Exercise goal: Output only the lines of the entries that follow, starting at the one with "r with staged" and running down to the one with "let k := s.pieceVia p", both included and unchanged.

Raw data:
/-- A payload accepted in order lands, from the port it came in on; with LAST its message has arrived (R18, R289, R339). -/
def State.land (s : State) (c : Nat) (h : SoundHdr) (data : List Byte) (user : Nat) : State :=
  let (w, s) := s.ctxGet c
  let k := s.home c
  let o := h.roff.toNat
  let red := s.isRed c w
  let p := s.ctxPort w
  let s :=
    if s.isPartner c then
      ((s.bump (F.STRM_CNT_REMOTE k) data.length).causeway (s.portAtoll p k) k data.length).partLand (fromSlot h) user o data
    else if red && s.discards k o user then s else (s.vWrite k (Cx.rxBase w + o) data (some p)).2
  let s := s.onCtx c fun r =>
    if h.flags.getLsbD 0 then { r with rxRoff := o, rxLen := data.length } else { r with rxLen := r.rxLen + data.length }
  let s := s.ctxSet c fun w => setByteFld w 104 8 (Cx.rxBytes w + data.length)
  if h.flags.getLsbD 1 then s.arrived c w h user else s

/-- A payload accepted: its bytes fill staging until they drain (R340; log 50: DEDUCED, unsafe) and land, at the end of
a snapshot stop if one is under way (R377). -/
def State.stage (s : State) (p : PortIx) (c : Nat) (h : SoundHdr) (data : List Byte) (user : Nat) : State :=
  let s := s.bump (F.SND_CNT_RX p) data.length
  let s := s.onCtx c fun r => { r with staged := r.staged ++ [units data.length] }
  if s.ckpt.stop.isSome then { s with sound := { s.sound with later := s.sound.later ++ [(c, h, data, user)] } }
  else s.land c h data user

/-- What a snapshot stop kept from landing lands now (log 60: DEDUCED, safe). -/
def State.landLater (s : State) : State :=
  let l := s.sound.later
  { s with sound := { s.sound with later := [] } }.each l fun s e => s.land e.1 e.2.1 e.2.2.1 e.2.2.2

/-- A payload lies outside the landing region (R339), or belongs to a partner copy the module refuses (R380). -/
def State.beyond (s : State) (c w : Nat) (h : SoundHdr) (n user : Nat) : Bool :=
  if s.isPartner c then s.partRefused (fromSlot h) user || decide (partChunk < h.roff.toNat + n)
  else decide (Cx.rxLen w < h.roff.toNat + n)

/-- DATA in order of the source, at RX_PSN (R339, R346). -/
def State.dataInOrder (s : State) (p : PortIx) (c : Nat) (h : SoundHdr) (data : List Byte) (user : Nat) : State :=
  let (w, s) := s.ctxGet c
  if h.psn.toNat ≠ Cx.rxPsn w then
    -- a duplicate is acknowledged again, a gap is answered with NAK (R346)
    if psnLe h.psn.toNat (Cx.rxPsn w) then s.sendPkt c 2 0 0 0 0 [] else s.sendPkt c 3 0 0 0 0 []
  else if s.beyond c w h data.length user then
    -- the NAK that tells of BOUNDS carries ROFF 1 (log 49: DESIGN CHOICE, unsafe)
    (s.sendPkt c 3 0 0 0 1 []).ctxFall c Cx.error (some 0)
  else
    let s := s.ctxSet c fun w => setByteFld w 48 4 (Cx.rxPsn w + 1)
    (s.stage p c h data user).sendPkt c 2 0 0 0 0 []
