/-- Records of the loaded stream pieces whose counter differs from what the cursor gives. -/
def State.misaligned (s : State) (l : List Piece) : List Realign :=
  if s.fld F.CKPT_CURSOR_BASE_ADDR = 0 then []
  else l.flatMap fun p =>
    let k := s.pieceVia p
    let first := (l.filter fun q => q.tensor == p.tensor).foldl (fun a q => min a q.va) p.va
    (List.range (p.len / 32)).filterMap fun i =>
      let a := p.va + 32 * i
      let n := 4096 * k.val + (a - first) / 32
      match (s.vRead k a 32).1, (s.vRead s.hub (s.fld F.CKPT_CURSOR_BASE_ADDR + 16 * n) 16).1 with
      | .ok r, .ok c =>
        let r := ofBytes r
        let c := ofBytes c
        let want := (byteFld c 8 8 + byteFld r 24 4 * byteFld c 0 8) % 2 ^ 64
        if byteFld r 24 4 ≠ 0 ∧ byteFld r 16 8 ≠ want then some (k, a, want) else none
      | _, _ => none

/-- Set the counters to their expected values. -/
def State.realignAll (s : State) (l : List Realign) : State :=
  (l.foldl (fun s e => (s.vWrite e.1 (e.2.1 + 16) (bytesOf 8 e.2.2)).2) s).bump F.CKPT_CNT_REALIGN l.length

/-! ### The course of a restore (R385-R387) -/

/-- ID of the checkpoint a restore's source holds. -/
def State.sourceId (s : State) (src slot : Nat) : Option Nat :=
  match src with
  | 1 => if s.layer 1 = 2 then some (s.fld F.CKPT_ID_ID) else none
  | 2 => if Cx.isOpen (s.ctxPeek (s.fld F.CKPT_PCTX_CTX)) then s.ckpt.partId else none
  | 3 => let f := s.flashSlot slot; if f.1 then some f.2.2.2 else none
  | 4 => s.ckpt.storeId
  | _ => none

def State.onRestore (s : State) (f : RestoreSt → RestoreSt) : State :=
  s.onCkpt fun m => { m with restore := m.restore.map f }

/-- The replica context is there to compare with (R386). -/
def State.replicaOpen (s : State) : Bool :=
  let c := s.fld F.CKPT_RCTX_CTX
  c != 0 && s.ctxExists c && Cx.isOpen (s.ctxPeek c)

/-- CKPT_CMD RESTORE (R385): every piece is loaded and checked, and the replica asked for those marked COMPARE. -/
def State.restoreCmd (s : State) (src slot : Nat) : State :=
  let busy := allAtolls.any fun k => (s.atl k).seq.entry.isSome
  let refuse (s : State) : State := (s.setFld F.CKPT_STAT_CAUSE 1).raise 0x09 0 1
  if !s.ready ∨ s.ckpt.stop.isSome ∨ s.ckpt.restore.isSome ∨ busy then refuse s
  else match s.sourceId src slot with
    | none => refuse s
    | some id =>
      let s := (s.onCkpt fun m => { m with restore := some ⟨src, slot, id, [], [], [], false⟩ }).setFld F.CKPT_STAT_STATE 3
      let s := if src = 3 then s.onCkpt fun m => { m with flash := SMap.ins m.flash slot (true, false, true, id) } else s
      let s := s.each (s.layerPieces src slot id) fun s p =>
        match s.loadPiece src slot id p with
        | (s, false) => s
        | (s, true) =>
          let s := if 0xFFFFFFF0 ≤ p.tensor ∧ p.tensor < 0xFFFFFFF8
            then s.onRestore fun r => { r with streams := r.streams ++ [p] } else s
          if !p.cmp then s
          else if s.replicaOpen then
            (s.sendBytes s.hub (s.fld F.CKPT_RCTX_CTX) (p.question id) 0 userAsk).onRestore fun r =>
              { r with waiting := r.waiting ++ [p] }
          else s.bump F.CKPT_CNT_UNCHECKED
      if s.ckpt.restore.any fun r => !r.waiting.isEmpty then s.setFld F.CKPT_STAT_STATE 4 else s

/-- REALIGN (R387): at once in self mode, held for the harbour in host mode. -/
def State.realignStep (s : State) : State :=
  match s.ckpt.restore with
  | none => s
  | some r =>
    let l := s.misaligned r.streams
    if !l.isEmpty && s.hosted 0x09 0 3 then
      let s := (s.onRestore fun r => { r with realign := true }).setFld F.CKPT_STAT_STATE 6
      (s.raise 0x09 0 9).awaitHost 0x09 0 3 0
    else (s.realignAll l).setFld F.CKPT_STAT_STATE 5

Output for this task:
  let s := s.onCtx c fun r => { r with staged := r.staged ++ [units data.length] }
  if s.ckpt.stop.isSome then { s with sound := { s.sound with later := s.sound.later ++ [(c, h, data, user)] } }
  else s.land c h data user

/-- What a snapshot stop kept from landing lands now (log 60: DEDUCED, safe). -/
def State.landLater (s : State) : State :=
  let l := s.sound.later
  { s with sound := { s.sound with later := [] } }.each l fun s e => s.land e.1 e.2.1 e.2.2.1 e.2.2.2

/-- A payload lies outside the landing region (R339), or belongs to a partner copy the module refuses (R380). -/
def State.beyond (s : State) (c w : Nat) (h : SoundHdr) (n user : Nat) : Bool :=
  if s.isPartner c then s.partRefused (fromSlot h) user || decide (partChunk < h.roff.toNat + n)
  else decide (Cx.rxLen w < h.roff.toNat + n)

/-- DATA in order of the source, at RX_PSN (R339, R346). -/
def State.dataInOrder (s : State) (p : PortIx) (c : Nat) (h : SoundHdr) (data : List Byte) (user : Nat) : State :=
  let (w, s) := s.ctxGet c
  if h.psn.toNat ≠ Cx.rxPsn w then
    -- a duplicate is acknowledged again, a gap is answered with NAK (R346)
    if psnLe h.psn.toNat (Cx.rxPsn w) then s.sendPkt c 2 0 0 0 0 [] else s.sendPkt c 3 0 0 0 0 []
  else if s.beyond c w h data.length user then
    -- the NAK that tells of BOUNDS carries ROFF 1 (log 49: DESIGN CHOICE, unsafe)
    (s.sendPkt c 3 0 0 0 1 []).ctxFall c Cx.error (some 0)
  else
    let s := s.ctxSet c fun w => setByteFld w 48 4 (Cx.rxPsn w + 1)
    (s.stage p c h data user).sendPkt c 2 0 0 0 0 []
/-- Records of the loaded stream pieces whose counter differs from what the cursor gives. -/
def State.misaligned (s : State) (l : List Piece) : List Realign :=
  if s.fld F.CKPT_CURSOR_BASE_ADDR = 0 then []
  else l.flatMap fun p =>
    let k := s.pieceVia p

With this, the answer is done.